Обед и вечер прошли тихо и весело. Генеральша явно благоволила к своему пасынку, который точно олицетворял хорошенького мальчика, mignon[108], до которых сорокалетние женщины страшные охотницы. Костя будто забыл свое предубеждение к мачехе, шутил с нею, поддразнивал ее, вскакивал из-за стола, затрогивал Вериньку, садился к отцу на колени, дергал его за усы, пил с ним вино, созвал всю прислугу, перецеловался со всеми, отыскал свою кормилицу и привел весь дом в совершенный восторг.
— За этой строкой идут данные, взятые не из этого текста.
-- ==== Sys2Proof/Machine/State.lean ====
section
/-! DEFINITION. The state of the device as plain data: every context, core, cluster and die, the caches, the tables, the queues and the
engines' work in progress, and which agent moves next. Frames, cores, clusters and dies are numbered through the device: core =
cluster × 8 + position, cluster = die × 16 + number, frame = core × 11 + frame (R9, R10, R16). The umpire core of die d is core 512 + 8 × d, alone
in cluster 64 + d. -/

namespace Sys2Proof.Machine

open Sys2Proof

/-! Containers. -/

/-- A sparse table: key and value, keys rising; an absent key stands for a default its reader names. -/
abbrev Tab (α : Type) := List (Nat × α)

/-- Read a key, or the default. -/
def tget {α : Type} (dflt : α) : Tab α → Nat → α
  | [], _ => dflt
  | (k, v) :: t, n => if k = n then v else tget dflt t n

/-- Write a key, keeping keys rising. -/
def tset {α : Type} : Tab α → Nat → α → Tab α
  | [], n, v => [(n, v)]
  | (k, w) :: t, n, v => if n < k then (n, v) :: (k, w) :: t else if n = k then (n, v) :: t else (k, w) :: tset t n v

/-- Remove a key. -/
def terase {α : Type} : Tab α → Nat → Tab α
  | [], _ => []
  | (k, w) :: t, n => if n = k then t else (k, w) :: terase t n

/-- Bytes by address: addresses strictly rising, and no byte equal to what an unlisted address reads as (log 9). -/
abbrev Memory := List Host.Cell

/-- What a byte nothing has written reads as: DESIGN CHOICE 0 (log 9). -/
def Memory.unlisted : Byte := 0

/-- The canonical form from a lower bound on. -/
def Memory.wfFrom : Nat → Memory → Bool
  | _, [] => true
  | lo, (k, v) :: t => decide (lo ≤ k) && !(v == Memory.unlisted) && Memory.wfFrom (k + 1) t

/-- The canonical form. -/
def Memory.wf (m : Memory) : Bool := Memory.wfFrom 0 m

/-! Memory accesses (R89, R90, R198). -/

/-- An issued access with the operands it sampled at issue. -/
inductive MemOp where
  /-- LD: bytes, sign extension, destination. -/
  | ld (n : Nat) (sx : Bool) (d : Reg)
  /-- ST. -/
  | st (n : Nat) (v : Word)
  /-- LDL. -/
  | ldl (n : Nat) (d : Reg)
  /-- STL. -/
  | stl (n : Nat) (v : Word)
  /-- LDFE: consume or keep. -/
  | ldfe (consume : Bool) (d : Reg)
  /-- STFE. -/
  | stfe (v : Word)
  /-- FEMARK: full or empty, granules. -/
  | femark (full : Bool) (cnt : Word)
  /-- PREF. -/
  | pref (l2 : Bool)
  /-- FENCE. -/
  | fence (sc : Scope)
  /-- CZFENCE: length. -/
  | czfence (len : Word)
  /-- CBLOAD. -/
  | cbload (d : Reg)
  /-- CZSTAT. -/
  | czstat (d : Reg)
  /-- LDA. -/
  | lda (n : Nat) (sc : Scope) (d : Reg)
  /-- STRL. -/
  | strl (n : Nat) (sc : Scope) (v : Word)
  /-- AMO: bytes. -/
  | amo (n : Nat) (op : AmoOp) (sc : Scope) (opnd : Word) (d : XReg)
  /-- CAS: bytes, expected and new value, x(2j) with the operand j − 1. -/
  | cas (n : Nat) (sc : Scope) (old new : Word) (j : Fin 15)
  /-- VLD: mask below the grant, format, destination. -/
  | vld (m : BitVec 256) (fmt : Fmt) (d : VReg)
  /-- VST: mask, format, data. -/
  | vst (m : BitVec 256) (fmt : Fmt) (v : BitVec 8192)
  /-- VLDX: mask, format, indices, destination. -/
  | vldx (m : BitVec 256) (fmt : Fmt) (idx : BitVec 8192) (d : VReg)
  /-- VSTX: mask, format, indices, data. -/
  | vstx (m : BitVec 256) (fmt : Fmt) (idx v : BitVec 8192)
  /-- The fetch of an instruction, held by a fault (R56). -/
  | fetch
  /-- The access of an instruction of the access stream other than these, held by a fault; the instruction issues again once it is performed. -/
  | other (write : Bool)
deriving DecidableEq, Repr

/-- An issued and unperformed access. -/
structure Access where
  /-- A number no other access of the run has. -/
  aid : Nat
  /-- The slot it set, if it counts one. -/
  slot : Option Slot
  pc : Word
  ea : Word
  asid : Nat
  op : MemOp
  /-- Issued while an upcall handler ran (R368). -/
  inHandler : Bool
  /-- Held in the replay buffer (R290). -/
  held : Bool
  /-- Taken back by an upcall: it waits unissued until it is reinstated (R367). -/
  back : Bool
  /-- Lanes a vector access has performed (R152), or blocks a CZFENCE has done. -/
  done : Nat
  /-- Data gathered so far by a vector load. -/
  got : BitVec 8192
  /-- The number a store of a region's member took (R304): region and index. -/
  recNo : Option (Nat × Nat)
  /-- The issued instruction beside the streams whose own access this is. -/
  work : Option Nat
deriving DecidableEq, Repr

/-- An upcall waiting to be delivered (R367, R368). -/
structure Upcall where
  code : Nat
  info : Nat
  addr : Word
  token : Word
  whence : Word
  soft : Bool
  /-- For a resume notice: the park slot that holds the accesses (R369). -/
  park : Option Nat
deriving DecidableEq, Repr

/-- The instruction a context waits in. -/
structure Wait where
  /-- The instruction, as the context's `cur` gave it, and its second word's fields. -/
  instr : Option Instr
  mods : Mods
  pc : Word
  /-- The address after it. -/
  npc : Word
  /-- The cycle the watchdog counts from (R374). -/
  since : BitVec 64
  /-- It has begun an effect another agent sees. -/
  begun : Bool
  /-- The wrapper of a long form waits, not the wrapped instruction (R61). -/
  wrap : Bool
  /-- What the wait is for, where the instruction settled it when it first waited (EGSYNC, R320). -/
  arg : Nat
  /-- The watchdog limit that the wait has passed (R374); 0 for none. -/
  barked : Word
  /-- The limit register that bounds the wait, as it stood when the wait began (R98). -/
  limit : Word
  /-- The ticket of a request that has reached a heap's anchor (R314); 0 for none. -/
  ticket : Nat
deriving DecidableEq, Repr

/-! The two streams of a context (R64, R65, R101). `pc` is the address of the next instruction of the execute stream, or of both while the
streams stand together; `apc` is the access stream's where it has gone ahead. -/

/-- The kinds of instruction between the streams. -/
inductive PassKind where
  /-- An execute-stream instruction that has not issued. -/
  | exe
  /-- A B or BP that the access stream has predicted, with the a-registers as they stand at it. -/
  | branch (a : Vector Word 16)
  /-- An access-stream instruction that has issued, or whose guard is false. -/
  | past
deriving DecidableEq, Repr

/-- An instruction that the access stream has passed and the execute stream has not reached. -/
structure Passed where
  /-- The number of the access or the work it issued, or its own. -/
  id : Nat
  instr : Instr
  mods : Mods
  pc : Word
  npc : Word
  /-- Where the access stream went on. -/
  next : Word
  kind : PassKind
  /-- What it has written, which the execute stream sees when it reaches it: the load-data queue. -/
  xs : List (Reg × Word)
  ps : List (PReg × Bool)
  vs : List (VReg × BitVec 256 × BitVec 8192)
deriving DecidableEq, Repr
Веринька не могла насмотреться на брата, мачеха дала полный отдых своему мужу, — один старик с маленьким недоумением глядел на Костю и будто дивился его бесцеремонным эмилевским выходкам.
Когда наступила ночь, нас проводили в маленький флигель, которого окна, все освещенные месяцем, чуть выглядывали из-за строя колоссальных георгин. Пол, двери и подоконники нашей комнаты выструганы были из простого дерева и удивляли своею кокетливою чистотой. Букеты георгин и астр стояли на окнах, зажженный камин трещал и весело блестел на всю комнату.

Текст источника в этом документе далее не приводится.